[Collected data]

-- ==== Sys2Proof/Machine/StoOps.lean ====
section
/-!
DEFINITION. Sys2Proof/Machine/StoOps.lean: what a storage engine sends and receives on a connection: TCP, TLS records, NVMe/TCP PDUs, RoCEv2
packets, posted buffers and closes (ch 14). Formats that ch 14 takes from RFC 9293, NVMe/TCP and RoCEv2 are those standards' (log 53).
-/
namespace Sys2Proof.Machine
open Sys2Proof

/-- Difference of sequence numbers. -/
def sub32 (a b : Nat) : Nat := (a + 2 ^ 32 - b % 2 ^ 32) % 2 ^ 32
/-- Difference of PSNs. -/
def sub24 (a b : Nat) : Nat := (a + 2 ^ 24 - b % 2 ^ 24) % 2 ^ 24

/-! ### Frames (R521) -/

/-- Ethernet header with the state block's tag. -/
def Conn.ethHead (c : Conn) : Bytes :=
  let tag := beAt c.raw 20 2
  slice c.raw 14 6 ++ slice c.raw 8 6 ++ (if tag % 4096 == 4095 then [] else tagBytes 0x8100 tag) ++ putBe 2 (if c.ver == 4 then 0x0800 else 0x86DD)
/-- A packet of the connection around an L4 payload. -/
def Conn.packet (c : Conn) (proto ident : Nat) (l4 : Bytes) : Bytes :=
  let eth := c.ethHead
  let hops := putLe 1 Config.stoHops
  if c.ver == 4 then
    fixIp (eth ++ [0x45, 0] ++ putBe 2 (20 + l4.length) ++ putBe 2 ident ++ putBe 2 (if Config.stoDf then 0x4000 else 0) ++ hops ++ putLe 1 proto ++ [0, 0]
      ++ slice c.raw 24 4 ++ slice c.raw 40 4 ++ l4) eth.length
  else eth ++ putBe 4 (6 * 2 ^ 28) ++ putBe 2 l4.length ++ putLe 1 proto ++ hops ++ slice c.raw 24 16 ++ slice c.raw 40 16 ++ l4
/-- Send frames of connection h that wait, while ENGINE buffers are to be had (Table 09-2). -/
def connFlush (h : Nat) : Nat → State → State
  | 0, s => s
  | n + 1, s =>
    match s.conn h with
    | none => s
    | some c =>
      match c.outq with
      | [] => s
      | b :: t =>
        match cadTake 1 (s.ownerOf c.fn) c.fn b.length s with
        | none =>
          if s.cad.waits.any fun w => w.use == .item 0x105 (0x10000 + h) then s
          else { s with cad := { s.cad with waits := s.cad.waits ++ [⟨1, s.ownerOf c.fn, c.fn, b.length, 14, .item 0x105 (0x10000 + h)⟩] } }
        | some (hs, s) =>
          let (id, s) := newId (modConn h (fun c => { c with outq := t }) s)
          let vp := if c.fn == pf0 then 0x40 else c.fn
          let f : Frame := { id := id, bytes := b, inVp := vp, owner := s.ownerOf c.fn, fn := c.fn, tc := u8 c.raw 2, bufs := hs, hash := convHash (lookupKey b 0 0 0 0 false) }
          connFlush h n (enterSwitch f 0 true none s)
/-- Send one frame on connection h, behind those that wait. -/
def connFrame (h proto : Nat) (l4 : Bytes) (fix : Bytes → Bytes) (s : State) : State :=
  match s.conn h with
  | none => s
  | some c =>
    let (ident, s) := if c.ver == 4 then freeNat 65536 s else (0, s)
    let b := fix (c.packet proto ident l4)
    connFlush h (c.outq.length + 1) (modConn h (fun c => { c with outq := c.outq ++ [b] }) s)

/-! ### TCP (R518-R520) -/

/-- Something of the connection waits for a posted buffer (R541). -/
def State.stalled (s : State) (h : Nat) : Bool := s.sto.posts.any fun x => x.handle == h
/-- Send a segment: sequence number, flags, payload. The receive window does not advance while the connection is stalled (R541). -/
def tcpSegment (h seq flags : Nat) (payload : Bytes) (s : State) : State :=
  match s.conn h with
  | none => s
  | some c =>
    let adv := if s.stalled h then c.adv else (c.rcv + Config.stoWindow % 2 ^ 30) % 2 ^ 32
    let win := min 65535 (sub32 adv c.rcv / 2 ^ u8 c.raw 71)
    let opts : Bytes := if c.flag 3 then [1, 1, 8, 10] ++ putBe 4 (s.us % 2 ^ 32) ++ putBe 4 c.tsRecent else []
    let hdr := slice c.raw 56 2 ++ slice c.raw 58 2 ++ putBe 4 seq ++ putBe 4 (if flags.testBit 4 then c.rcv else 0)
      ++ putLe 1 ((20 + opts.length) / 4 * 16) ++ putLe 1 flags ++ putBe 2 win ++ [0, 0, 0, 0] ++ opts
    let s := modConn h (fun c => { c with adv := adv, bytes := (c.bytes.1 + payload.length, c.bytes.2) }) s
    connFrame h 6 (hdr ++ payload) (fun b => fixL4 b (parse b)) s
/-- Send an acknowledgement. -/
def tcpAck (h : Nat) (s : State) : State := match s.conn h with
  | some c => tcpSegment h c.nxt 0x10 [] s
  | none => s
/-- Send a RST. -/
def tcpRst (h : Nat) (s : State) : State := match s.conn h with
  | some c => tcpSegment h c.nxt 0x14 [] s
  | none => s
/-- Send queued bytes as the peer's window allows, in segments of at most MSS. -/
def tcpPush (h : Nat) : Nat → State → State
  | 0, s => s
  | n + 1, s =>
    match s.conn h with
    | none => s
    | some c =>
      let room := c.wnd - sub32 c.nxt c.una
      let k := if c.detach.isSome then 0 else min (u16 c.raw 72) (min c.queue.length room)
      if k = 0 then s
      else
        let part := c.queue.take k
        let s := tcpSegment h c.nxt (if k = c.queue.length then 0x18 else 0x10) part s
        let next := (c.nxt + k) % 2 ^ 32
        tcpPush h n (modConn h (fun c => { c with nxt := next, sent := c.sent ++ part, queue := c.queue.drop k, timed := some (c.timed.getD (next, s.us)) }) s)
/-- Push everything that may go. -/
def tcpGo (h : Nat) (s : State) : State := match s.conn h with
  | some c => tcpPush h (c.queue.length + 1) s
  | none => s
/-- Send the oldest unacknowledged bytes again (R519), past what a SACK block covers. -/
def tcpResend (h : Nat) (s : State) : State :=
  match s.conn h with
  | none => s
  | some c =>
    let start := c.sacked.foldl (fun q r => if sub32 q r.1 < sub32 r.2 r.1 && r.1 == c.una then r.2 else q) c.una
    let off := sub32 start c.una
    let part := (c.sent.drop off).take (u16 c.raw 72)
    if part.isEmpty then s
    else tcpSegment h start 0x10 part (modConn h (fun c => { c with timed := none, errs := (c.errs.1 + 1, c.errs.2) }) s)
/-- An acknowledgement number and window of the peer (RFC 6298, RFC 9293). -/
def tcpAcked (h ack win : Nat) (s : State) : State :=
  match s.conn h with
  | none => s
  | some c =>
    let n := sub32 ack c.una
    let c := { c with wnd := win * 2 ^ u8 c.raw 70 }
    if n = 0 || c.sent.length < n then modConn h (fun _ => c) s
    else
      let c := { c with una := ack, sent := c.sent.drop n, timeouts := 0, sacked := c.sacked.filter fun r => sub32 r.1 ack < 2 ^ 31 }
      let c := match c.timed with
        | some (q, at_) =>
          if sub32 ack q < 2 ^ 31 then
            let r := s.us - at_
            let var := if c.srtt = 0 then r / 2 else (3 * c.rttvar + (max c.srtt r - min c.srtt r)) / 4
            let avg := if c.srtt = 0 then r else (7 * c.srtt + r) / 8
            { c with srtt := avg, rttvar := var, rto := max 5000 (min 1000000 (avg + max 1 (4 * var))), timed := none }
          else c
        | none => c
      modConn h (fun _ => c) s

* _WORK ITEM_:
Transcribe all entries word for word.

* _ANSWER SPACE_:
-- ==== Sys2Proof/Machine/StoOps.lean ====
section
/-!
DEFINITION. Sys2Proof/Machine/StoOps.lean: what a storage engine sends and receives on a connection: TCP, TLS records, NVMe/TCP PDUs, RoCEv2
packets, posted buffers and closes (ch 14). Formats that ch 14 takes from RFC 9293, NVMe/TCP and RoCEv2 are those standards' (log 53).
-/
namespace Sys2Proof.Machine
open Sys2Proof

/-- Difference of sequence numbers. -/
def sub32 (a b : Nat) : Nat := (a + 2 ^ 32 - b % 2 ^ 32) % 2 ^ 32
/-- Difference of PSNs. -/
def sub24 (a b : Nat) : Nat := (a + 2 ^ 24 - b % 2 ^ 24) % 2 ^ 24

/-! ### Frames (R521) -/

/-- Ethernet header with the state block's tag. -/
def Conn.ethHead (c : Conn) : Bytes :=
  let tag := beAt c.raw 20 2
  slice c.raw 14 6 ++ slice c.raw 8 6 ++ (if tag % 4096 == 4095 then [] else tagBytes 0x8100 tag) ++ putBe 2 (if c.ver == 4 then 0x0800 else 0x86DD)
/-- A packet of the connection around an L4 payload. -/
def Conn.packet (c : Conn) (proto ident : Nat) (l4 : Bytes) : Bytes :=
  let eth := c.ethHead
  let hops := putLe 1 Config.stoHops
  if c.ver == 4 then
    fixIp (eth ++ [0x45, 0] ++ putBe 2 (20 + l4.length) ++ putBe 2 ident ++ putBe 2 (if Config.stoDf then 0x4000 else 0) ++ hops ++ putLe 1 proto ++ [0, 0]
      ++ slice c.raw 24 4 ++ slice c.raw 40 4 ++ l4) eth.length
  else eth ++ putBe 4 (6 * 2 ^ 28) ++ putBe 2 l4.length ++ putLe 1 proto ++ hops ++ slice c.raw 24 16 ++ slice c.raw 40 16 ++ l4
/-- Send frames of connection h that wait, while ENGINE buffers are to be had (Table 09-2). -/
def connFlush (h : Nat) : Nat → State → State
  | 0, s => s
  | n + 1, s =>
    match s.conn h with
    | none => s
    | some c =>
      match c.outq with
      | [] => s
      | b :: t =>
        match cadTake 1 (s.ownerOf c.fn) c.fn b.length s with
        | none =>
          if s.cad.waits.any fun w => w.use == .item 0x105 (0x10000 + h) then s
          else { s with cad := { s.cad with waits := s.cad.waits ++ [⟨1, s.ownerOf c.fn, c.fn, b.length, 14, .item 0x105 (0x10000 + h)⟩] } }
        | some (hs, s) =>
          let (id, s) := newId (modConn h (fun c => { c with outq := t }) s)
          let vp := if c.fn == pf0 then 0x40 else c.fn
          let f : Frame := { id := id, bytes := b, inVp := vp, owner := s.ownerOf c.fn, fn := c.fn, tc := u8 c.raw 2, bufs := hs, hash := convHash (lookupKey b 0 0 0 0 false) }
          connFlush h n (enterSwitch f 0 true none s)
/-- Send one frame on connection h, behind those that wait. -/
def connFrame (h proto : Nat) (l4 : Bytes) (fix : Bytes → Bytes) (s : State) : State :=
  match s.conn h with
  | none => s
  | some c =>
    let (ident, s) := if c.ver == 4 then freeNat 65536 s else (0, s)
    let b := fix (c.packet proto ident l4)
    connFlush h (c.outq.length + 1) (modConn h (fun c => { c with outq := c.outq ++ [b] }) s)

/-! ### TCP (R518-R520) -/

/-- Something of the connection waits for a posted buffer (R541). -/
def State.stalled (s : State) (h : Nat) : Bool := s.sto.posts.any fun x => x.handle == h
/-- Send a segment: sequence number, flags, payload. The receive window does not advance while the connection is stalled (R541). -/
def tcpSegment (h seq flags : Nat) (payload : Bytes) (s : State) : State :=
  match s.conn h with
  | none => s
  | some c =>
    let adv := if s.stalled h then c.adv else (c.rcv + Config.stoWindow % 2 ^ 30) % 2 ^ 32
    let win := min 65535 (sub32 adv c.rcv / 2 ^ u8 c.raw 71)
    let opts : Bytes := if c.flag 3 then [1, 1, 8, 10] ++ putBe 4 (s.us % 2 ^ 32) ++ putBe 4 c.tsRecent else []
    let hdr := slice c.raw 56 2 ++ slice c.raw 58 2 ++ putBe 4 seq ++ putBe 4 (if flags.testBit 4 then c.rcv else 0)
      ++ putLe 1 ((20 + opts.length) / 4 * 16) ++ putLe 1 flags ++ putBe 2 win ++ [0, 0, 0, 0] ++ opts
    let s := modConn h (fun c => { c with adv := adv, bytes := (c.bytes.1 + payload.length, c.bytes.2) }) s
    connFrame h 6 (hdr ++ payload) (fun b => fixL4 b (parse b)) s
/-- Send an acknowledgement. -/
def tcpAck (h : Nat) (s : State) : State := match s.conn h with
  | some c => tcpSegment h c.nxt 0x10 [] s
  | none => s
/-- Send a RST. -/
def tcpRst (h : Nat) (s : State) : State := match s.conn h with
  | some c => tcpSegment h c.nxt 0x14 [] s
  | none => s
/-- Send queued bytes as the peer's window allows, in segments of at most MSS. -/
def tcpPush (h : Nat) : Nat → State → State
  | 0, s => s
  | n + 1, s =>
    match s.conn h with
    | none => s
    | some c =>
      let room := c.wnd - sub32 c.nxt c.una
      let k := if c.detach.isSome then 0 else min (u16 c.raw 72) (min c.queue.length room)
      if k = 0 then s
      else
        let part := c.queue.take k
        let s := tcpSegment h c.nxt (if k = c.queue.length then 0x18 else 0x10) part s
        let next := (c.nxt + k) % 2 ^ 32
        tcpPush h n (modConn h (fun c => { c with nxt := next, sent := c.sent ++ part, queue := c.queue.drop k, timed := some (c.timed.getD (next, s.us)) }) s)
/-- Push everything that may go. -/
def tcpGo (h : Nat) (s : State) : State := match s.conn h with
  | some c => tcpPush h (c.queue.length + 1) s
  | none => s
/-- Send the oldest unacknowledged bytes again (R519), past what a SACK block covers. -/
def tcpResend (h : Nat) (s : State) : State :=
  match s.conn h with
  | none => s
  | some c =>
    let start := c.sacked.foldl (fun q r => if sub32 q r.1 < sub32 r.2 r.1 && r.1 == c.una then r.2 else q) c.una
    let off := sub32 start c.una
    let part := (c.sent.drop off).take (u16 c.raw 72)
    if part.isEmpty then s
    else tcpSegment h start 0x10 part (modConn h (fun c => { c with timed := none, errs := (c.errs.1 + 1, c.errs.2) }) s)
/-- An acknowledgement number and window of the peer (RFC 6298, RFC 9293). -/
def tcpAcked (h ack win : Nat) (s : State) : State :=
  match s.conn h with
  | none => s
  | some c =>
    let n := sub32 ack c.una
    let c := { c with wnd := win * 2 ^ u8 c.raw 70 }
    if n = 0 || c.sent.length < n then modConn h (fun _ => c) s
    else
      let c := { c with una := ack, sent := c.sent.drop n, timeouts := 0, sacked := c.sacked.filter fun r => sub32 r.1 ack < 2 ^ 31 }
      let c := match c.timed with
        | some (q, at_) =>
          if sub32 ack q < 2 ^ 31 then
            let r := s.us - at_
            let var := if c.srtt = 0 then r / 2 else (3 * c.rttvar + (max c.srtt r - min c.srtt r)) / 4
            let avg := if c.srtt = 0 then r else (7 * c.srtt + r) / 8
            { c with srtt := avg, rttvar := var, rto := max 5000 (min 1000000 (avg + max 1 (4 * var))), timed := none }
          else c
        | none => c
      modConn h (fun _ => c) s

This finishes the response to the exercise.